Imagem e palavras pertencem a momentos distintos de sua vida. Todavia, unidas explicam por que seus herdeiros foram resgatar em arquivos dos órgãos de repressão da ditadura militar as desculpas usadas por esta para prender e torturar Dilma Vana Rousseff, a presidente eleita do Brasil.
Vendo, porém, o perfil do fundador da Folha, entede-se tudo.
Frias de Oliveira lutou na Revolução Constitucionalista de 1932, que tentou dar um golpe de Estado contra Getúlio Vargas. Coerente com seu apreço pelo militarismo e pela derrubada de governos dos quais não gostava, apoiou o golpe militar de 1964.
Naquele período, a Folha de São Paulo serviu de voz e pernas para os ditadores que se sucederiam no poder ao exaltá-los e ao transportar para eles seus presos políticos até os centros de tortura do regime.

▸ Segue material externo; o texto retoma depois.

-- ==== Sys2Proof/Word.lean ====
section
/-! DEFINITION. The byte, the identifiers of the CDC-24 and the few words shared by commands and records
(spec/00_scope.md, Section 6; spec/11, R198). An identifier is a number below its count: `D01` is dock
door 0, `E01` evaporator 0, station address 1 is station 0, and zone `Z0` is zone 0. -/

namespace Sys2Proof

/-- One byte of a frame. -/
abbrev Byte := BitVec 8

/-- Zones Z0 (the dock hall) and Z1 to Z6 (the freezer rooms). -/
abbrev ZoneId := Fin 7
/-- Dock doors D01 to D24, numbered from 0. -/
abbrev DoorId := Fin 24
/-- Portals P01 to P12, numbered from 0. -/
abbrev PortalId := Fin 12
/-- Evaporators E01 to E16, numbered from 0. -/
abbrev EvapId := Fin 16
/-- Probes T01 to T24, numbered from 0. -/
abbrev ProbeId := Fin 24
/-- Field stations: address 1 to 62, numbered from 0. -/
abbrev StationId := Fin 62
/-- Product classes C0 to C7. -/
abbrev ClassId := Fin 8
/-- Routing rule entries 0 to 31. -/
abbrev RuleId := Fin 32

/-- The two master ports: Port A (role PLANT) and Port B (role WAREHOUSE). -/
inductive Port where
  | plant
  | warehouse
deriving DecidableEq, Repr

/-- The port that is not this one. -/
def Port.other : Port → Port
  | .plant => .warehouse
  | .warehouse => .plant

/-- A door as the requests and notices name it: a dock door or a portal (R198). -/
inductive DoorRef where
  | dock (d : DoorId)
  | portal (p : PortalId)
deriving DecidableEq, Repr

end Sys2Proof
end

No dia 21 de setembro de 1971, a Ação Libertadora Nacional (ALN) incendiou camionetes da Folha que eram utilizadas para entregar jornais. Os responsáveis acusavam o dono do jornal de emprestar os veículos para transporte de presos políticos. Frias de Oliveira respondeu ao atentado publicando um editorial na primeira página no dia seguinte, sob o título “Banditismo”.
Eis um trecho do texto:
“Os ataques do terrorismo não alterarão a nossa linha de conduta. Como o pior cego é o que não quer ver, o pior do terrorismo é não compreender que no Brasil não há lugar para ele. Nunca houve. E de maneira especial não há hoje, quando um governo sério, responsável, respeitável e com indiscutível apoio popular está levando o Brasil pelos seguros caminhos do desenvolvimento com justiça social-realidade que nenhum brasileiro lúcido pode negar, e que o mundo todo reconhece e proclama. […] Um país, enfim, de onde a subversão -que se alimenta do ódio e cultiva a violência – está sendo definitivamente erradicada, com o decidido apoio do povo e da imprensa, que reflete os sentimentos deste. Essa mesma imprensa que os remanescentes do terror querem golpear.”

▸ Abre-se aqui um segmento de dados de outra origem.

-- ==== Sys2Proof/Machine/Defrost.lean ====
section
/-! DEFINITION. The Defrost Scheduler's commands: DEFROST REQUEST (R152), FORCE DEFROST (R156), CANCEL DEFROST (R158), SET HEAT SLOTS
(R161), the two reads (R173) and its expiries (R151, R153, R155, R159, R162, R164, R169). -/

namespace Sys2Proof.Machine

open Sys2Proof

/-- One evaporator of a DEFROST REQUEST (R152). -/
def requestDefrost (x : Part × Nat) (e : EvapId) : Part × Nat :=
  if evapActive x.1 e ∧ (x.1.evaps.get e).sub = .idle then (enterDemand e x.1, x.2 + 1) else x

/-- DEFROST REQUEST with its list read (R152): OK with the number that entered DEMAND. -/
def defrostRequest (es : List EvapId) (s : Part) : Reply :=
  let x := es.foldl requestDefrost (s, 0)
  reply .ok (putU8 x.2) x.1

/-- DEFROST REQUEST (R152). -/
def execDefrostRequest (p : Port) (tag : Byte) (body : List Byte) (s : State) : Result :=
  command (serve 32 (some .plant) p tag (withBody (readEvapList body) defrostRequest)) s

/-- The eligible evaporators of a zone (R156). -/
def eligible (s : Part) (z : ZoneId) : List EvapId :=
  (List.finRange 16).filter fun e => evapOf s z e && (s.evaps.get e).sub != .fault

/-- An evaporator joins a forced batch: from IDLE it takes a demand time (R156). -/
def joinForced (now deferral : Nat) (k : Evap) : Evap :=
  { (if k.sub = .idle then demandNow now deferral k else k) with sub := .gather }

/-- Entry to FORCE_WAIT (R157). -/
def enterForceWait (z : ZoneId) (s : Part) : Part :=
  let t := modBatch z (fun b => { b with kind := .forced, phase := .forceWait, deadline := none }) s
  closingCheck z (withdraw z .forceDefrost (zonePastGather z t))

/-- The forced batch is formed (R156). -/
def formForced (z : ZoneId) (s : Part) : Part :=
  let es := eligible s z
  let t := match s.batches.get z with
    | none => putBatch z (some (openedBatch s .forced .gather es none)) s
    | some _ => modBatch z (fun b => { b with members := addMembers b.members es }) s
  forList es (fun e => modEvap e (joinForced s.time s.cfg.defrost.maxDeferral)) t

/-- An entry of a member list (Section 8.1): evaporator, outcome, fan started mark. -/
def putMember (m : Member) : List Byte := putElem m.evap ++ putOutcome m.outcome ++ putMark m.fanStarted

/-- The member list of a batch, as FORCE DEFROST and READ DEFROST carry it (R156, R173). -/
def putMembers (b : Batch) : List Byte := (b.members.map putMember).flatten

/-- The member list of a zone's batch. -/
def zoneMembers (s : Part) (z : ZoneId) : List Byte :=
  match s.batches.get z with
  | some b => putMembers b
  | none => []

/-- FORCE DEFROST with its zone read (R156): a BULK is revoked first (R55), then the batch is formed and enters FORCE_WAIT. -/
def forceDefrost (z : ZoneId) (s : Part) : Reply :=
  let m := (s.zones.get z).mode
  if m = .draining ∨ m = .pulldown then refuse .zoneClosed s
  else if pastGather s z then refuse .defrostRunning s
  else if (eligible s z).isEmpty then refuse .notReady s
  else
    let t := if m = .bulk then bulkToOpen z (some .forceDefrost) .revoked s else s
    let t := formForced z t
    reply .ok (zoneMembers t z) (enterForceWait z t)

/-- FORCE DEFROST (R156). -/
def execForceDefrost (p : Port) (tag : Byte) (body : List Byte) (s : State) : Result :=
  command (serve 33 (some .plant) p tag (zoneRequest body forceDefrost)) s

/-- CANCEL DEFROST with its zone read (R158). -/
def cancelDefrost (z : ZoneId) (s : Part) : Reply :=
  match s.batches.get z with
  | none => reply .ok [] s
  | some b =>
    match b.phase with
    | .gather | .forceWait => reply .ok [] (endBatch z .cancelled s)
    | .pumpdown | .heat | .drip | .refreeze => refuse .defrostRunning s

/-- CANCEL DEFROST (R158). -/
def execCancelDefrost (p : Port) (tag : Byte) (body : List Byte) (s : State) : Result :=
  command (serve 34 (some .plant) p tag (zoneRequest body cancelDefrost)) s

/-- SET HEAT SLOTS with its count read (R161): the count in force follows while the plant port is ACTIVE, which the request makes it. -/
def setHeatSlots (n : Nat) (s : Part) : Reply :=
  let k := min n 8
  let t := { s with heatCommanded := k }
  let t := if t.portPlant.silent then t else setInForce k t
  reply (if n ≤ 8 then .ok else .okClamped) (putU8 t.heatCommanded ++ putU8 t.heatInForce) t

/-- SET HEAT SLOTS (R161). -/
def execSetHeatSlots (p : Port) (tag : Byte) (body : List Byte) (s : State) : Result :=
  command (serve 35 (some .plant) p tag (withBody (readCount body) setHeatSlots)) s

def putEvapLast (r : EvapReport) : List Byte := putOpt 2 putI16 r.coil ++ putMark r.current ++ putMark r.fan

/-- The batch fields READ EVAPORATOR gives for a member. -/
def putMembership (s : Part) (e : EvapId) : List Byte :=
  putOpt 5 (fun (x : ZoneId × Batch) =>
    let m := (memberOf s e).getD (newMember e)
    putZone x.1 ++ putU8 (Phase.code x.2.phase) ++ putOutcome m.outcome ++ putMark m.fanStarted) (batchOf s e)

/-- The image of an evaporator's station. -/
def evapImage (s : Part) (e : EvapId) : Image :=
  if evapActive s e then
    let o := evapOutputs s e
    .evap o.1 o.2.1 o.2.2
  else .evap false false false

/-- The body of a READ EVAPORATOR response (R173). -/
def evapBody (s : Part) (e : EvapId) : List Byte :=
  let k := s.evaps.get e
  putU8 (SubState.code k.sub) ++ putOpt 1 (fun c => putU8 (FaultCause.code c)) k.faultCause ++ putU16 k.frost ++ putTime? k.demandTime
    ++ putTime? k.overdueDl ++ putU32 k.lastEnd ++ putTime? k.backstopDl ++ putTime? k.heatStart ++ putTime? k.heatDl
    ++ putU16 k.heatUsed ++ putU8 k.noCurrent ++ putU8 k.stuck ++ putOpt 5 putEvapLast k.last
    ++ putOpt 1 putZone (s.cfg.evaps.get e).zone ++ putImage (evapImage s e) ++ putMembership s e

/-- READ EVAPORATOR (R173). -/
def execReadEvaporator (p : Port) (tag : Byte) (body : List Byte) (s : State) : Result :=
  command (serve 36 none p tag
    (withBody (readEvap body) fun e s =>
      inServiceOr (s.cfg.evaps.get e).inService (fun s => reply .ok (evapBody s e) s) s)) s

/-- A batch record (Section 8.1). -/
def putBatchRecord (z : ZoneId) (b : Batch) : List Byte :=
  putZone z ++ putU8 (BatchKind.code b.kind) ++ putU8 (Phase.code b.phase) ++ putMembers b ++ putTime? b.deadline
    ++ putU32 b.opened ++ putU8 b.suspendLimit ++ putU8 b.suspendCount ++ putMark b.suspended ++ putTime? b.suspendedSince
    ++ putTime? b.suspensionDl ++ putMark b.withdrawn

/-- The body of a READ DEFROST response (R173). DESIGN CHOICE (notes/assumptions/4.md): the evaporators in DEMAND stand in ascending
number. -/
def defrostBody (s : Part) (z : ZoneId) : List Byte :=
  (match s.batches.get z with | some b => 1 :: putBatchRecord z b | none => [0])
    ++ ((demanding s z).map fun e => putElem e).flatten ++ putU8 s.heatCommanded ++ putU8 s.heatInForce ++ putU8 (heatingCount s)

/-- READ DEFROST (R173). -/
def execReadDefrost (p : Port) (tag : Byte) (body : List Byte) (s : State) : Result :=
  command (serve 37 none p tag (zoneRequest body fun z s => reply .ok (defrostBody s z) s)) s

/-! ### Expiries -/

/-- BACKSTOP_DEADLINE_EXPIRY (R151). -/
def execBackstopDeadlineExpiry (e : EvapId) (s : State) : Result :=
  command (whileRunning fun s =>
    if reached (s.evaps.get e).backstopDl s.time then
      onlyIf (evapActive s e && (s.evaps.get e).sub == .idle) (enterDemand e) (modEvap e (fun k => { k with backstopDl := none }) s)
    else s) s

/-- OVERDUE_DEADLINE_EXPIRY (R153). -/
def execOverdueDeadlineExpiry (e : EvapId) (s : State) : Result :=
  command (whileRunning fun s =>
    if reached (s.evaps.get e).overdueDl s.time then
      raiseAlarm .defrostOverdue (.evap e) (modEvap e (fun k => { k with overdueDl := none }) s)
    else s) s

/-- The batch of a zone is in the phase and its deadline is reached. -/
def phaseDue (s : Part) (z : ZoneId) (ph : Phase) : Bool :=
  match s.batches.get z with
  | some b => b.phase == ph && reached b.deadline s.time
  | none => false

/-- GATHER_WINDOW_EXPIRY (R155). -/
def execGatherWindowExpiry (z : ZoneId) (s : State) : Result :=
  command (whileRunning fun s =>
    if phaseDue s z .gather then
      onlyIf ((s.zones.get z).mode == .open) (enterPumpdown z) (modBatch z (fun b => { b with deadline := none }) s)
    else s) s

/-- PUMPDOWN_DEADLINE_EXPIRY (R159). -/
def execPumpdownDeadlineExpiry (z : ZoneId) (s : State) : Result :=
  command (whileRunning fun s => if phaseDue s z .pumpdown then enterHeat z s else s) s

/-- The heat deadline of a member (R162): outcome TIME with DEFROST_INCOMPLETE, then the arbiter and R164. -/
def heatTimeout (e : EvapId) (s : Part) : Part :=
  let z := batchZone s e
  leaveHeatCheck z (arbiter (raiseAlarm .defrostIncomplete (.evap e) (giveOutcome e .time s.time s)))

/-- HEAT_DEADLINE_EXPIRY (R162). -/
def execHeatDeadlineExpiry (e : EvapId) (s : State) : Result :=
  command (whileRunning fun s =>
    if (s.evaps.get e).sub = .heating ∧ reached (s.evaps.get e).heatDl s.time then heatTimeout e s else s) s

/-- The drip deadline (R164): REFREEZE, with no fan started. -/
def enterRefreeze (z : ZoneId) (s : Part) : Part :=
  match s.batches.get z with
  | none => s
  | some b =>
    let t := modBatch z (fun b => { b with
      phase := .refreeze, deadline := some (addTime s.time s.cfg.defrost.refreezeMax)
      members := b.members.map fun m => { m with fanStarted := false } }) s
    refreezeCheck z (forList b.members (fun m => modEvap m.evap fun k => if k.sub = .fault then k else { k with sub := .refreeze }) t)

/-- DRIP_DEADLINE_EXPIRY (R164). -/
def execDripDeadlineExpiry (z : ZoneId) (s : State) : Result :=
  command (whileRunning fun s => if phaseDue s z .drip then enterRefreeze z s else s) s

/-- The refreeze maximum (R164): late fans are started, each with REFREEZE_LATE, and the batch ends. -/
def refreezeTimeout (z : ZoneId) (s : Part) : Part :=
  match s.batches.get z with
  | none => s
  | some b =>
    let late := b.members.filter fun m => !m.fanStarted && (s.evaps.get m.evap).sub != .fault
    endBatch z .complete
      (forList late (fun m t => raiseAlarm .refreezeLate (.evap m.evap) (modBatch z (startFan m.evap) t)) s)

/-- REFREEZE_MAXIMUM_EXPIRY (R164). -/
def execRefreezeMaximumExpiry (z : ZoneId) (s : State) : Result :=
  command (whileRunning fun s => if phaseDue s z .refreeze then refreezeTimeout z s else s) s

/-- Is the suspension deadline of the zone's batch reached? -/
def suspensionDue (s : Part) (z : ZoneId) : Bool :=
  match s.batches.get z with
  | some b => reached b.suspensionDl s.time
  | none => false

/-- SUSPENSION_DEADLINE_EXPIRY (R169). -/
def execSuspensionDeadlineExpiry (z : ZoneId) (s : State) : Result :=
  command (whileRunning fun s =>
    if suspensionDue s z then
      resumeCheck z (withdraw z .suspendLimit (modBatch z (fun b => { b with suspensionDl := none, withdrawn := true }) s))
    else s) s

end Sys2Proof.Machine
end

O editorial “Banditismo” foi publicado em 22 de setembro de 1971. Foi escrito por Octavio Frias de Oliveira, fundador da Folha de São Paulo.
O presidente da República de então era Emílio Garrastazu Médici. Nomeado presidente pelos militares, comandou o período mais duro da ditadura militar. Foi a época do auge das prisões, torturas e assassinatos de militantes políticos de esquerda pelo regime.

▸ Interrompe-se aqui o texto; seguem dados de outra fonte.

-- ==== Sys2Proof/Certificates/Slice0/Obligations.lean ====
section
/-! DEFINITION. The statements for the provers. In a statement about a request `r` is the part its port has renewed (R185): a request
finds the records as the renewal leaves them. Other commands find `cleared s`, the part without the frames sent before. -/

open Sys2Proof Sys2Proof.Machine

/-! ### The machine -/

/-- A step with a command at the front of the queue is `exec` of that command with the rest of the queue, and every command has a next
state. -/
def Obligations.StepRunsTheFrontCommand : Prop :=
  ∀ (c : Instr) (s : State), step { s with pending := c :: s.pending } = exec c s
    ∧ ∃ t, exec c s = .next t ∧ t.pending = s.pending

/-- FRAME of every command: the groups of records outside `mayChange c` are as the command found them. -/
def Obligations.CommandsKeepToTheirRecords : Prop :=
  ∀ (c : Instr) (s t : State), exec c s = .next t → Within (mayChange c) (basis c s) t.part

/-- R13, R14 and R186: what finds the part or its port engaged. A part that does not operate takes no request, report, poll or expiry. A
request that arrives while another is in service on its port is answered PORT_BUSY with its own tag, and has no effect but the renewal of
the port. -/
def Obligations.StoppedOrBusyTakesNothing : Prop :=
  (∀ (c : Instr) (s : State), s.part.running = false → isSupplyEvent c = false →
      ∃ t, exec c s = .next t ∧ t.pending = s.pending ∧ t.part = cleared s)
    ∧ (∀ (c : Instr) (s : State) (p : Port) (code : Nat) (tag : Byte), asRequest c = some (p, code, tag) → s.part.running = true →
        (s.part.port p).inService ≠ none → readsOut c p code tag .portBusy [] s)

/-! ### Requests -/

/-- R185 steps 3 and 4, R200, R2: a request that the request table marks for the other port is refused NOT_PERMITTED; a code that names no
request, and a body that does not read as its code requires, are refused BAD_REQUEST; a request that names a door or a zone out of service
is refused UNKNOWN_ID; a request of dock doors only that names a portal is refused BAD_REQUEST, a manifest request whether or not the portal
is in service (Section 5.1). The response body is empty and nothing changes. That the body is read after the role check and before the
request's own checks is the model's reading (notes/assumptions/10.md). -/
def Obligations.RefusedRequestsChangeNothing : Prop :=
  ∀ (c : Instr) (s : State) (p : Port) (code : Nat) (tag : Byte), asRequest c = some (p, code, tag) → takes p s →
    (WellFormed c = true → roleOf code = some p.other → readsOut c p code tag .notPermitted [] s)
      ∧ (roleOf code ≠ some p.other → bodyReads c = false → readsOut c p code tag .badRequest [] s)
      ∧ (∀ b body, c = .unknownRequestCode p b tag body → WellFormed c = true → readsOut c p code tag .badRequest [] s)
      ∧ (roleOf code ≠ some p.other →
          (∀ x, namedDoor c = some x → doorInService s.part x = false → code ∉ manifestCodes → readsOut c p code tag .unknownId [] s)
          ∧ (∀ d, namedDoor c = some (.dock d) → dockInService s.part d = false → readsOut c p code tag .unknownId [] s)
          ∧ (∀ q, namedDoor c = some (.portal q) → code ∈ manifestCodes ∨ (code ∈ dockCodes ∧ portalInService s.part q = true) →
              readsOut c p code tag .badRequest [] s)
          ∧ (∀ z, namedZone c = some z → zoneInService s.part z = false → readsOut c p code tag .unknownId [] s))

Apesar dos elogios de Frias de Oliveira à ditadura, segundo a Fundação Getúlio Vargas foi no governo Médici que a miséria e a concentração de renda ganharam impulso. O Brasil teve o 9º Produto Nacional Bruto do mundo no período, mas em desnutrição perdia apenas para Índia, Indonésia, Bangladesh, Paquistão e Filipinas.
O jornal que escreveu esse “editorial” infame pedindo a cassação de 54 milhões de votos com base em manifestações de rua e na índole golpista da imprensa e da oposição se coaduna à perfeição com a natureza do homem que fundou essa pocilga que alguns chamam de “jornal”.